Cybersecurity risks in aviation: Building a cyber-resilient future
    Aviation connects people and is fundamental to the world economy, but it is responsible for around 3% of global carbon dioxide emissions.
    Multi-stakeholder cooperation is needed if the industry is to achieve net-zero emissions by 2050.
    A new report (Decarbonising Aviation: Cleared for Take-off (https://www.shell.com/energy-and-innovation/the-energy-future/decarbonising-aviation.html?utm_source=&utm_medium=social_organic&utm_content=HV_WEF_link_013_&utm_campaign=decarbonisingaviation__sep-dec_2021)) reveals the views of more than 100 global aviation business leaders on how to decarbonize the sector.

The warnings are clear.
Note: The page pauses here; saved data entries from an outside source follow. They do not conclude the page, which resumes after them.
-- ==== Sys2Proof/Word.lean ====
section
/-! DEFINITION. The widths of the values the block handles (spec 00_scope.md R6, R8; 10_state.md R19, R20). -/

namespace Sys2Proof

/-- One register, one raw word, one address or one count: `u16` (R6 `WORD_BITS`, `ADDR_BITS`, `COUNT_BITS`). -/
abbrev Word := BitVec 16

/-- A binary32 value as its bit pattern (R8, R70). -/
abbrev F32 := BitVec 32

/-- A temperature: `i8`, two's complement (R8, R50). -/
abbrev Temperature := BitVec 8

/-- A FaultSet `f[8:0]`: flag `n` is bit `n` (R19). -/
abbrev FaultSet := BitVec 9

/-- An hourmeter: `u24` (R20). -/
abbrev Hourmeter := BitVec 24

/-- An `alarm_daily`: a 32-bit value whose low byte is 0 (R20, R113). -/
abbrev AlarmDaily := BitVec 32

/-- Who issued a request. Callers are told apart and nothing more (60_exceptions.md R179). -/
abbrev Caller := Nat

end Sys2Proof
end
The latest report from the Intergovernmental Panel on Climate Change (IPCC) says the effects of global warming are widespread and intensifying. When world leaders gather at the 26th UN Climate Change Conference of the Parties (COP26) in a few weeks’ time, they will have calls for action ringing in their ears.

Of course, it is not just world leaders and governments who must respond – responsibility rests with all of us. But sometimes, especially in harder-to-abate sectors such as aviation, it can seem difficult to see how to turn goodwill into effective action.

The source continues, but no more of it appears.